ADVICE on how religious groups can organise against the Government’s “hostile environment” policy will be offered this month at an event that seeks to ensure that the fight for migrants’ rights continues after the Windrush campaign fades from the headlines.

“Beyond Windrush: Building the movement for migrants’ rights” will bring together activist groups including Docs Not Cops, which will discuss “how to fight back against racist immigration checks and upfront charging in the NHS”, and Schools Against Borders for Children, which will present “lessons from a successful campaign against data collection in schools”.

The sessions on “organising against the hostile environment through faith institutions” will be led by Migrants Organise.

On Wednesday, the advocacy and campaigns officer at Migrants Organise, Akram Salhab, described how the 2014 and 2016 Immigration Acts had been “unprecedented” in attempting to “recruit doctors, nurses, landlords . . . to be undertaking immigration enforcement”. This had raised awareness of the Hostile Environment policy, he said, and revealed that “lots of people don’t like it”.

Efforts are under way to lobby councils to distance themselves from the policy. In Haringey, London, the group Haringey Welcome is seeking to make the borough “an inclusive, just, and safer place by signing up to the shared values and principles of dignity and respect for all, protection not destitution, and welcome and integration”. It is urging the council to “make a clear separation between its role as a local authority and the ‘immigration enforcement’ being undertaken”.

The response of many councillors to the campaign was “We didn’t know”, Mr Salhab said. “What the Windrush cases have demonstrated is that the only way this policy can be successful is if a majority of people in this country are not told about it and are kept in the dark.” Policies applied to migrants, such as charging for NHS treatment, could be extended to the wider population, he said. Councils could use controlling migration funds on work to integrate and support migrants, including those who faced destitution if found ineligible for access to public funds, he said.

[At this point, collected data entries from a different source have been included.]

@[simp] theorem State.sendStop_same {s₀ s : State} {fp : List Part} (code : Nat) (dev : Nat) (h : Same fp s₀ s) (m_drv : Part.drv ∈ fp) (m_ports : Part.ports ∈ fp) (m_counters : Part.counters ∈ fp) (m_out : Part.out ∈ fp) : Same fp s₀ (State.sendStop s code dev) := by unfold State.sendStop; simp +contextual (maxDischargeDepth := 40) [h, m_drv, m_ports, m_counters, m_out]

@[simp] theorem State.tellManager_same {s₀ s : State} {fp : List Part} (code : Nat) (time : Nat) (h : Same fp s₀ s) (m_drv : Part.drv ∈ fp) (m_ports : Part.ports ∈ fp) (m_counters : Part.counters ∈ fp) (m_out : Part.out ∈ fp) : Same fp s₀ (State.tellManager s code time) := by unfold State.tellManager; simp (maxDischargeDepth := 40) [h, m_drv, m_ports, m_counters, m_out]

@[simp] theorem State.latchFirst_same {s₀ s : State} {fp : List Part} (x : LogEnt) (dev : Option Nat) (h : Same fp s₀ s) (m_flash : Part.flash ∈ fp) (m_regions : Part.regions ∈ fp) (m_err : Part.err ∈ fp) (m_trc : Part.trc ∈ fp) (m_counters : Part.counters ∈ fp) : Same fp s₀ (State.latchFirst s x dev) := by unfold State.latchFirst; simp (maxDischargeDepth := 40) [h, m_flash, m_regions, m_err, m_trc, m_counters]

@[simp] theorem State.memoryLost_same {s₀ s : State} {fp : List Part} (h : Same fp s₀ s) (m_mem : Part.mem ∈ fp) (m_upd : Part.upd ∈ fp) (m_eng : Part.eng ∈ fp) : Same fp s₀ (State.memoryLost s) := by unfold State.memoryLost; simp (maxDischargeDepth := 40) [h, m_mem, m_upd, m_eng]

@[simp] theorem State.railsOff_same {s₀ s : State} {fp : List Part} (h : Same fp s₀ s) (m_glb : Part.glb ∈ fp) (m_regions : Part.regions ∈ fp) (m_mem : Part.mem ∈ fp) (m_upd : Part.upd ∈ fp) (m_ports : Part.ports ∈ fp) (m_hci : Part.hci ∈ fp) (m_eng : Part.eng ∈ fp) (m_counters : Part.counters ∈ fp) (m_out : Part.out ∈ fp) : Same fp s₀ (State.railsOff s) := by unfold State.railsOff; simp +contextual (maxDischargeDepth := 40) [h, m_glb, m_regions, m_mem, m_upd, m_ports, m_hci, m_eng, m_counters, m_out]

@[simp] theorem State.watchdog_same {s₀ s : State} {fp : List Part} (detail : Nat) (h : Same fp s₀ s) (m_flash : Part.flash ∈ fp) (m_regions : Part.regions ∈ fp) (m_err : Part.err ∈ fp) (m_trc : Part.trc ∈ fp) (m_counters : Part.counters ∈ fp) (m_fresh : Part.fresh ∈ fp) : Same fp s₀ (State.watchdog s detail) := by unfold State.watchdog; simp (maxDischargeDepth := 40) [h, m_flash, m_regions, m_err, m_trc, m_counters, m_fresh]

@[simp] theorem State.markInexact_same {s₀ s : State} {fp : List Part} (source : Nat) (i : Nat) (h : Same fp s₀ s) (m_cdc : Part.cdc ∈ fp) (m_regions : Part.regions ∈ fp) : Same fp s₀ (State.markInexact s source i) := by unfold State.markInexact; simp (maxDischargeDepth := 40) [h, m_cdc, m_regions]

@[simp] theorem State.sampleLost_same {s₀ s : State} {fp : List Part} (h : Same fp s₀ s) (m_hci : Part.hci ∈ fp) (m_eng : Part.eng ∈ fp) : Same fp s₀ (State.sampleLost s) := by unfold State.sampleLost; simp (maxDischargeDepth := 40) [h, m_hci, m_eng]

/-! ## Flock -/

@[simp] theorem State.startRecord_same {s₀ s : State} {fp : List Part} (h : Same fp s₀ s) (m_flash : Part.flash ∈ fp) : Same fp s₀ (State.startRecord s) := by unfold State.startRecord; simp (maxDischargeDepth := 40) [h, m_flash]

@[simp] theorem State.startReady_same {s₀ s : State} {fp : List Part} (h : Same fp s₀ s) (m_glb : Part.glb ∈ fp) (m_flash : Part.flash ∈ fp) (m_regions : Part.regions ∈ fp) (m_ports : Part.ports ∈ fp) (m_eng : Part.eng ∈ fp) (m_age : Part.age ∈ fp) (m_counters : Part.counters ∈ fp) (m_out : Part.out ∈ fp) : Same fp s₀ (State.startReady s) := by unfold State.startReady; simp (maxDischargeDepth := 40) [h, m_glb, m_flash, m_regions, m_ports, m_eng, m_age, m_counters, m_out]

“Hostile environment” is an umbrella term for a set of policies and legislative measures designed to make it as difficult as possible for those without leave to remain to stay in the country, with the aim of achieving the Government’s manifesto pledge to reduce immigration figures. Mr Salhab said that up to one in 65 people could fall into one of three affected categories: undocumented migrants, under-documented migrants, and those with no recourse to public funds.

Beyond Windrush, a free event, will be held at Malet Suite, Student Central, in Malet Street, London, on 28 June, from 6 to 9 p.m. Tickets are are available from www.eventbrite.co.uk.

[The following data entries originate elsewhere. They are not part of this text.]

-- ==== Sys2Proof/Laws/FrameExec.lean ====
section
/-! SUPPORT. The frame of each command, one lemma a meaning. -/

namespace Sys2Proof.Machine

set_option linter.unusedSimpArgs false
set_option linter.unusedVariables false

/-! ## Exec -/

theorem execSealLayer_same {s t : State} {fp : List Part} (f : Fire) (m_glb : Part.glb ∈ fp) (m_flash : Part.flash ∈ fp) (m_blocks : Part.blocks ∈ fp) (m_regions : Part.regions ∈ fp) (m_ports : Part.ports ∈ fp) (m_hci : Part.hci ∈ fp) (m_eng : Part.eng ∈ fp) (m_err : Part.err ∈ fp) (m_age : Part.age ∈ fp) (m_trc : Part.trc ∈ fp) (m_counters : Part.counters ∈ fp) (m_out : Part.out ∈ fp) (m_fresh : Part.fresh ∈ fp) (e : execSealLayer f s = .next t) : Same fp s t := by
  have h := Same.refl fp s
  simp only [execSealLayer] at e
  (repeat' split at e) <;> (simp only [Host.Outcome.next.injEq] at e; subst e; simp +contextual (maxDischargeDepth := 60) [h, m_glb, m_flash, m_blocks, m_regions, m_ports, m_hci, m_eng, m_err, m_age, m_trc, m_counters, m_out, m_fresh])

theorem execTallyRecords_same {s t : State} {fp : List Part} (region : Nat) (layer : Nat) (m_regions : Part.regions ∈ fp) (e : execTallyRecords region layer s = .next t) : Same fp s t := by
  have h := Same.refl fp s
  simp only [execTallyRecords] at e
  (repeat' split at e) <;> (simp only [Host.Outcome.next.injEq] at e; subst e; simp +contextual (maxDischargeDepth := 60) [h, m_regions])

theorem execLayerVerdict_same {s t : State} {fp : List Part} (layer : Nat) (m_blocks : Part.blocks ∈ fp) (m_regions : Part.regions ∈ fp) (m_queues : Part.queues ∈ fp) (m_tensors : Part.tensors ∈ fp) (m_mem : Part.mem ∈ fp) (m_gov : Part.gov ∈ fp) (m_trc : Part.trc ∈ fp) (m_counters : Part.counters ∈ fp) (m_fresh : Part.fresh ∈ fp) (e : execLayerVerdict layer s = .next t) : Same fp s t := by
  have h := Same.refl fp s
  simp only [execLayerVerdict] at e
  (repeat' split at e) <;> (simp only [Host.Outcome.next.injEq] at e; subst e; simp +contextual (maxDischargeDepth := 60) [h, m_blocks, m_regions, m_queues, m_tensors, m_mem, m_gov, m_trc, m_counters, m_fresh])

theorem execSealStep_same {s t : State} {fp : List Part} (f : Fire) (m_glb : Part.glb ∈ fp) (m_flash : Part.flash ∈ fp) (m_blocks : Part.blocks ∈ fp) (m_regions : Part.regions ∈ fp) (m_queues : Part.queues ∈ fp) (m_tensors : Part.tensors ∈ fp) (m_ports : Part.ports ∈ fp) (m_hci : Part.hci ∈ fp) (m_eng : Part.eng ∈ fp) (m_err : Part.err ∈ fp) (m_age : Part.age ∈ fp) (m_trc : Part.trc ∈ fp) (m_counters : Part.counters ∈ fp) (m_out : Part.out ∈ fp) (m_fresh : Part.fresh ∈ fp) (e : execSealStep f s = .next t) : Same fp s t := by
  have h := Same.refl fp s
  simp only [execSealStep] at e
  (repeat' split at e) <;> (simp only [Host.Outcome.next.injEq] at e; subst e; simp +contextual (maxDischargeDepth := 60) [h, m_glb, m_flash, m_blocks, m_regions, m_queues, m_tensors, m_ports, m_hci, m_eng, m_err, m_age, m_trc, m_counters, m_out, m_fresh])

theorem execLayerSwitch_same {s t : State} {fp : List Part} (blk : Nat) (m_blocks : Part.blocks ∈ fp) (e : execLayerSwitch blk s = .next t) : Same fp s t := by
  have h := Same.refl fp s
  simp only [execLayerSwitch] at e
  (repeat' split at e) <;> (simp only [Host.Outcome.next.injEq] at e; subst e; simp +contextual (maxDischargeDepth := 60) [h, m_blocks])

theorem execPrefetchComplete_same {s t : State} {fp : List Part} (blk : Nat) (tensor : Met Nat) (m_flash : Part.flash ∈ fp) (m_blocks : Part.blocks ∈ fp) (m_regions : Part.regions ∈ fp) (m_tensors : Part.tensors ∈ fp) (m_mem : Part.mem ∈ fp) (m_err : Part.err ∈ fp) (m_trc : Part.trc ∈ fp) (m_counters : Part.counters ∈ fp) (m_fresh : Part.fresh ∈ fp) (e : execPrefetchComplete blk tensor s = .next t) : Same fp s t := by
  have h := Same.refl fp s
  simp only [execPrefetchComplete] at e
  (repeat' split at e) <;> (simp only [Host.Outcome.next.injEq] at e; subst e; simp +contextual (maxDischargeDepth := 60) [h, m_flash, m_blocks, m_regions, m_tensors, m_mem, m_err, m_trc, m_counters, m_fresh])

theorem execModuleStepSeal_same {s t : State} {fp : List Part} (m_regions : Part.regions ∈ fp) (m_gov : Part.gov ∈ fp) (m_eng : Part.eng ∈ fp) (m_age : Part.age ∈ fp) (m_trc : Part.trc ∈ fp) (m_counters : Part.counters ∈ fp) (e : execModuleStepSeal s = .next t) : Same fp s t := by
  have h := Same.refl fp s
  simp only [execModuleStepSeal] at e
  (repeat' split at e) <;> (simp only [Host.Outcome.next.injEq] at e; subst e; simp +contextual (maxDischargeDepth := 60) [h, m_regions, m_gov, m_eng, m_age, m_trc, m_counters])

theorem execFormatChangeEffect_same {s t : State} {fp : List Part} (m_flash : Part.flash ∈ fp) (m_regions : Part.regions ∈ fp) (m_tensors : Part.tensors ∈ fp) (m_gov : Part.gov ∈ fp) (e : execFormatChangeEffect s = .next t) : Same fp s t := by
  have h := Same.refl fp s
  simp only [execFormatChangeEffect] at e
  (repeat' split at e) <;> (simp only [Host.Outcome.next.injEq] at e; subst e; simp +contextual (maxDischargeDepth := 60) [h, m_flash, m_regions, m_tensors, m_gov])

theorem execQueueSquash_same {s t : State} {fp : List Part} (m_blocks : Part.blocks ∈ fp) (m_regions : Part.regions ∈ fp) (m_queues : Part.queues ∈ fp) (m_tensors : Part.tensors ∈ fp) (m_mem : Part.mem ∈ fp) (m_gov : Part.gov ∈ fp) (m_counters : Part.counters ∈ fp) (e : execQueueSquash s = .next t) : Same fp s t := by
  have h := Same.refl fp s
  simp only [execQueueSquash] at e
  (repeat' split at e) <;> (simp only [Host.Outcome.next.injEq] at e; subst e; simp +contextual (maxDischargeDepth := 60) [h, m_blocks, m_regions, m_queues, m_tensors, m_mem, m_gov, m_counters])

theorem execVecCopy_same {s t : State} {fp : List Part} (f : Fire) (m_glb : Part.glb ∈ fp) (m_flash : Part.flash ∈ fp) (m_blocks : Part.blocks ∈ fp) (m_regions : Part.regions ∈ fp) (m_queues : Part.queues ∈ fp) (m_tensors : Part.tensors ∈ fp) (m_mem : Part.mem ∈ fp) (m_ports : Part.ports ∈ fp) (m_hci : Part.hci ∈ fp) (m_eng : Part.eng ∈ fp) (m_err : Part.err ∈ fp) (m_age : Part.age ∈ fp) (m_trc : Part.trc ∈ fp) (m_counters : Part.counters ∈ fp) (m_out : Part.out ∈ fp) (m_fresh : Part.fresh ∈ fp) (e : execVecCopy f s = .next t) : Same fp s t := by
  have h := Same.refl fp s
  simp only [execVecCopy, Host.Outcome.next.injEq] at e
  subst e
  simp +contextual (maxDischargeDepth := 60) [h, m_glb, m_flash, m_blocks, m_regions, m_queues, m_tensors, m_mem, m_ports, m_hci, m_eng, m_err, m_age, m_trc, m_counters, m_out, m_fresh]

theorem execGather_same {s t : State} {fp : List Part} (f : Fire) (m_glb : Part.glb ∈ fp) (m_flash : Part.flash ∈ fp) (m_blocks : Part.blocks ∈ fp) (m_regions : Part.regions ∈ fp) (m_queues : Part.queues ∈ fp) (m_tensors : Part.tensors ∈ fp) (m_mem : Part.mem ∈ fp) (m_ports : Part.ports ∈ fp) (m_hci : Part.hci ∈ fp) (m_eng : Part.eng ∈ fp) (m_err : Part.err ∈ fp) (m_age : Part.age ∈ fp) (m_trc : Part.trc ∈ fp) (m_counters : Part.counters ∈ fp) (m_out : Part.out ∈ fp) (m_fresh : Part.fresh ∈ fp) (e : execGather f s = .next t) : Same fp s t := by
  have h := Same.refl fp s
  simp only [execGather, Host.Outcome.next.injEq] at e
  subst e
  simp +contextual (maxDischargeDepth := 60) [h, m_glb, m_flash, m_blocks, m_regions, m_queues, m_tensors, m_mem, m_ports, m_hci, m_eng, m_err, m_age, m_trc, m_counters, m_out, m_fresh]

theorem execScatterAdd_same {s t : State} {fp : List Part} (f : Fire) (m_glb : Part.glb ∈ fp) (m_flash : Part.flash ∈ fp) (m_blocks : Part.blocks ∈ fp) (m_regions : Part.regions ∈ fp) (m_queues : Part.queues ∈ fp) (m_tensors : Part.tensors ∈ fp) (m_mem : Part.mem ∈ fp) (m_ports : Part.ports ∈ fp) (m_hci : Part.hci ∈ fp) (m_eng : Part.eng ∈ fp) (m_err : Part.err ∈ fp) (m_age : Part.age ∈ fp) (m_trc : Part.trc ∈ fp) (m_counters : Part.counters ∈ fp) (m_out : Part.out ∈ fp) (m_fresh : Part.fresh ∈ fp) (e : execScatterAdd f s = .next t) : Same fp s t := by
  have h := Same.refl fp s
  simp only [execScatterAdd, Host.Outcome.next.injEq] at e
  subst e
  simp +contextual (maxDischargeDepth := 60) [h, m_glb, m_flash, m_blocks, m_regions, m_queues, m_tensors, m_mem, m_ports, m_hci, m_eng, m_err, m_age, m_trc, m_counters, m_out, m_fresh]

theorem execSend_same {s t : State} {fp : List Part} (f : Fire) (m_glb : Part.glb ∈ fp) (m_flash : Part.flash ∈ fp) (m_blocks : Part.blocks ∈ fp) (m_regions : Part.regions ∈ fp) (m_queues : Part.queues ∈ fp) (m_tensors : Part.tensors ∈ fp) (m_mem : Part.mem ∈ fp) (m_ports : Part.ports ∈ fp) (m_hci : Part.hci ∈ fp) (m_eng : Part.eng ∈ fp) (m_err : Part.err ∈ fp) (m_age : Part.age ∈ fp) (m_trc : Part.trc ∈ fp) (m_counters : Part.counters ∈ fp) (m_out : Part.out ∈ fp) (m_fresh : Part.fresh ∈ fp) (e : execSend f s = .next t) : Same fp s t := by
  have h := Same.refl fp s
  simp only [execSend, Host.Outcome.next.injEq] at e
  subst e
  simp +contextual (maxDischargeDepth := 60) [h, m_glb, m_flash, m_blocks, m_regions, m_queues, m_tensors, m_mem, m_ports, m_hci, m_eng, m_err, m_age, m_trc, m_counters, m_out, m_fresh]

theorem execRecv_same {s t : State} {fp : List Part} (f : Fire) (m_glb : Part.glb ∈ fp) (m_flash : Part.flash ∈ fp) (m_blocks : Part.blocks ∈ fp) (m_regions : Part.regions ∈ fp) (m_queues : Part.queues ∈ fp) (m_tensors : Part.tensors ∈ fp) (m_mem : Part.mem ∈ fp) (m_ports : Part.ports ∈ fp) (m_hci : Part.hci ∈ fp) (m_eng : Part.eng ∈ fp) (m_err : Part.err ∈ fp) (m_age : Part.age ∈ fp) (m_trc : Part.trc ∈ fp) (m_counters : Part.counters ∈ fp) (m_out : Part.out ∈ fp) (m_fresh : Part.fresh ∈ fp) (e : execRecv f s = .next t) : Same fp s t := by
  have h := Same.refl fp s
  simp only [execRecv, Host.Outcome.next.injEq] at e
  subst e
  simp +contextual (maxDischargeDepth := 60) [h, m_glb, m_flash, m_blocks, m_regions, m_queues, m_tensors, m_mem, m_ports, m_hci, m_eng, m_err, m_age, m_trc, m_counters, m_out, m_fresh]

Cathedral project offers English lessons. Hundreds of women in Essex have been taught English through a project started at Chelmsford Cathedral by a German-born ordinand, Heike Prentice.

Ms Prentice started the project English for Women in 2015, after meeting an Afghan woman at the cathedral. Starting with just three Afghan refugee families, it has since outgrown its space at the cathedral, and now offers three two-hour conversation-based lessons every week to women (and often their children) from 31 countries.

Fifty volunteers help to deliver the project to about 100 learners per term, at Chelmsford YMCA. Ms Prentice will be ordained in St Paul’s Cathedral later this month.